3º Dos factos dados como provados, conclui-se que o arguido não se recusou a submeter- se às provas de detecção de álcool no sangue, não tendo faltado à obediência de qualquer ordem do agente de autoridade.
4º Não ficou provado que o arguido recusou submeter-se ao teste de alcoolemia.
5º Antes se conclui que o arguido submeteu-se aos testes em analisador quantitativo, não tendo no entanto conseguido expelir ar suficiente.

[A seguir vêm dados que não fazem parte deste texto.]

/-- A stage on heads: `sr` is the element at which they stand in the stage's row, `bias` and `gain` where their part of the
stage's vector starts. -/
def headsStage (d : Dev) (r : Req) (p sr bias gain : Nat) (st : Nat × BitVec 64) (hs : List (List W32)) : List (List W32) :=
  let dd := headDim d (dTenant r.desc)
  hs.mapIdx (fun h xs =>
    (match stKind st.2 with
      | 3 => rmsNorm st.2 (fun e => stageVec d r st.1 (gain + e)) xs
      | 4 => ropeHead d (dTenant r.desc) false st.2 p xs
      | _ => xs.mapIdx (fun e x => stageElem st.2 (stageVec d r st.1 (bias + h * dd + e)) 0 x)).mapIdx
        (fun e y => stageCast r st p (sr + h * dd + e) y))

/-- First query head of a cell on its die (R28, Table 07-8). -/
def firstQuery (d : Dev) (r : Req) (c : CellId) : Nat := kvRank d r c * groupOf d (dTenant r.desc)

/-- A stage with TARGET Q, K, V or QK at position p. -/
def qkvStage (d : Dev) (r : Req) (c : CellId) (p : Nat) (y : Qkv) (st : Nat × BitVec 64) : Qkv :=
  let t := dTenant r.desc
  let dd := headDim d t
  let bq := firstQuery d r c * dd
  let bk := kvRank d r c * dd
  match stTarget st.2 with
  | 1 => { y with q := headsStage d r p 0 bq 0 st y.q }
  | 2 => { y with k := headsStage d r p 0 bk 0 st y.k }
  | 3 => { y with v := headsStage d r p 0 bk 0 st y.v }
  | 4 => { y with q := headsStage d r p 0 bq 0 st y.q
                  k := headsStage d r p (y.q.length * dd) (queryHeads d t * dd + bk) dd st y.k }
  | _ => y

/-- Query heads of a cell. -/
def cellQueries (d : Dev) (t : Nat) : Nat := headsPerCell d t * groupOf d t

/-- q, k and v of row i in FP32, after every stage. -/
def qkvRow (d : Dev) (r : Req) (c : CellId) (i : Nat) : Qkv :=
  let t := dTenant r.desc
  let xs := xPrime d r i
  let sts := (prologueStages d t).filter (fun w => decide (stTarget w.2 ≠ 0))
  sts.foldl (qkvStage d r c (qpos d r i)) {
    q := projectHeads d r wqOff (firstQuery d r c) (cellQueries d t) xs
    k := projectHeads d r (wkOff d t) (kvRank d r c) (headsPerCell d t) xs
    v := projectHeads d r (wvOff d t) (kvRank d r c) (headsPerCell d t) xs }

/-- A row cast to a format of the products, RNE: an MX format by blocks of 32 (R120, R171). -/
def rowIn (fmt : Nat) (xs : List W32) : List Val :=
  if fmtIsMx fmt then
    (runsOf 32 xs.length (xs.map f32)).flatMap (fun b =>
      let y := quantBlock fmt (fun _ => .rne) b
      y.2.map (fun x => scaled (decodeElem fmt x) y.1))
  else xs.map (fun x => decodeElem fmt (castTo fmt .rne (f32 x)).1)

/-- Q_FMT of a tenant. -/
def qFmt (d : Dev) (t : Nat) : Nat := regFld d (R.TCX_PAGE t) 15 12

/-- q of row i and query head hq of the cell as it enters the products. -/
def queryVals (d : Dev) (r : Req) (c : CellId) (i hq : Nat) : List Val :=
  rowIn (qFmt d (dTenant r.desc)) ((qkvRow d r c i).q.getD hq [])

/-! ### Keys and values (R171, R220, R221) -/

/-- The key and the value of a position: elements with their MX scales, whether the format is an integer one, and the scales σ
of an integer page. -/
structure KvRow where
  k : List Val
  v : List Val
  int : Bool := false
  kSigma : Option W32 := none
  vSigma : Option W32 := none
  deriving DecidableEq, Repr

/-- Row of a flushed body. -/
def bodyRow (x : PageHead) (dd row : Nat) (d : Dev) : KvRow :=
  let w := fmtBits x.fmt
  let area (v : Bool) : List Val :=
    let bs := hbmRead d (tenantKey d x.tenant) (unitAddr d x.loc + ((if v then 2 ^ x.pshift else 0) + row) * dd * w / 8) (dd * w / 8)
    (List.range dd).map (fun e =>
      let y := decodeElem x.fmt (elemAt w bs e)
      if fmtIsMx x.fmt then scaled y ((if v then x.vScales else x.kScales).getD (row * (dd / 32) + e / 32) 0) else y)
  { k := area false, v := area true, int := fmtIsInt x.fmt
    kSigma := if fmtIsInt x.fmt then some x.kSigma else none, vSigma := if fmtIsInt x.fmt then some x.vSigma else none }

/-- The cache's row of a position of a sequence, for a KV head of the die; none in an ABSENT or DROPPED page, and beyond the
rows that the page holds. Provisional rows count where `prov` is set (R251). -/
def heldRow (d : Dev) (r : Req) (q h pos : Nat) (prov : Bool) : Option KvRow :=
  let l := dLayer r.desc
  let s := seqDesc d q
  let pl := mapPrefix d r q
  let i := pageIdx d s.tenant pl (pos - s.posLo)
  let row := pos - s.posLo - pageStart d s.tenant pl i
  let x := pageHead d q l h i
  let dd := headDim d s.tenant
  match pageState d q pl l h i with
  | .staged =>
    if row < x.valid ∨ prov = true then
      some { k := (groupRow x dd false row d).map (decodeElem 1), v := (groupRow x dd true row d).map (decodeElem 1) }
    else none
  | .flushed => if row < x.valid then some (bodyRow x dd row d) else none
  | _ => none

/-- Row of the request that writes key κ. -/
def ownRow (r : Req) (k : Nat) : Option Nat :=
  let i := if isPacked r then k else k - dPos r.desc
  if (isPacked r || decide (dPos r.desc ≤ k)) && decide (i < dRows r.desc) && decide (dOp r.desc ≠ opBACKWARD) then some i
  else none

/-- The page of a position is DROPPED: its positions are masked, the request's own among them (R221, R237). -/
def posDropped (d : Dev) (r : Req) (h q pos : Nat) : Bool :=
  let pl := mapPrefix d r q
  decide (pageState d q pl (dLayer r.desc) h (pageIdx d (seqDesc d q).tenant pl (pos - (seqDesc d q).posLo)) = .dropped)

/-- Key and value of key κ for KV head h of the cell: as the cache holds them, or, for a row of the request that the cache does
not hold, k and v in BF16 as the chain formed them (R171); nothing in a DROPPED page. -/
def keyRow (d : Dev) (r : Req) (c : CellId) (h k : Nat) : Option KvRow :=
  let at' : Nat × Nat := if isPacked r then rowPlace d r k else (dSeq r.desc, k)
  let prov := decide (dOp r.desc = opVERIFY) && decide (dPos r.desc ≤ k)
  if posDropped d r (kvRank d r c + h) at'.1 at'.2 then none
  else (heldRow d r at'.1 (kvRank d r c + h) at'.2 prov).or ((ownRow r k).map (fun i =>
    let y := qkvRow d r c i
    { k := rowIn 1 (y.k.getD h []), v := rowIn 1 (y.v.getD h []) }))

/-! ### Scores and the scout pass (R98, R123, R246 to R248) -/

/-- A tree over a head: 64-element groups, each rounded once, joined by the gang adders. -/
def headTree (kind : Nat) (int : Bool) (sigma : Option W32) (ms ss : List Val) : W32 :=
  (gangSum kind (int && sigma.isNone) ((runsOf 64 ms.length (ms.zip ss)).map (fun ps =>
    reduceTerms kind int sigma (ps.map (fun p => elemOp kind p.1 p.2))))).1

6º Ora, nesta situação, seria aplicável o disposto no artigo 153º nº 8 do Código da Estrada, conjugado com o artigo 4º nº 1 da Lei 18/2007 de 17 de Maio, submetendo-se o examinando a teste através de análise sanguínea, o que não aconteceu.
7º Deste modo, foram violados os artigos 153º nº 8 do Código da Estrada, 49 nº 1 da lei 18/2007 de 17 de Maio, 348º, nº 1, al, a) e 69º nº 1 al, a), ambos do Código Penal;
Termos em que, deve ser concedido provimento ao presente recurso, sendo a sentença revogada, não se mostrando preenchidos todos os elementos tipificadores do crime imputado, nas circunstâncias concretas dos factos apurados, sendo o arguido absolvido≫.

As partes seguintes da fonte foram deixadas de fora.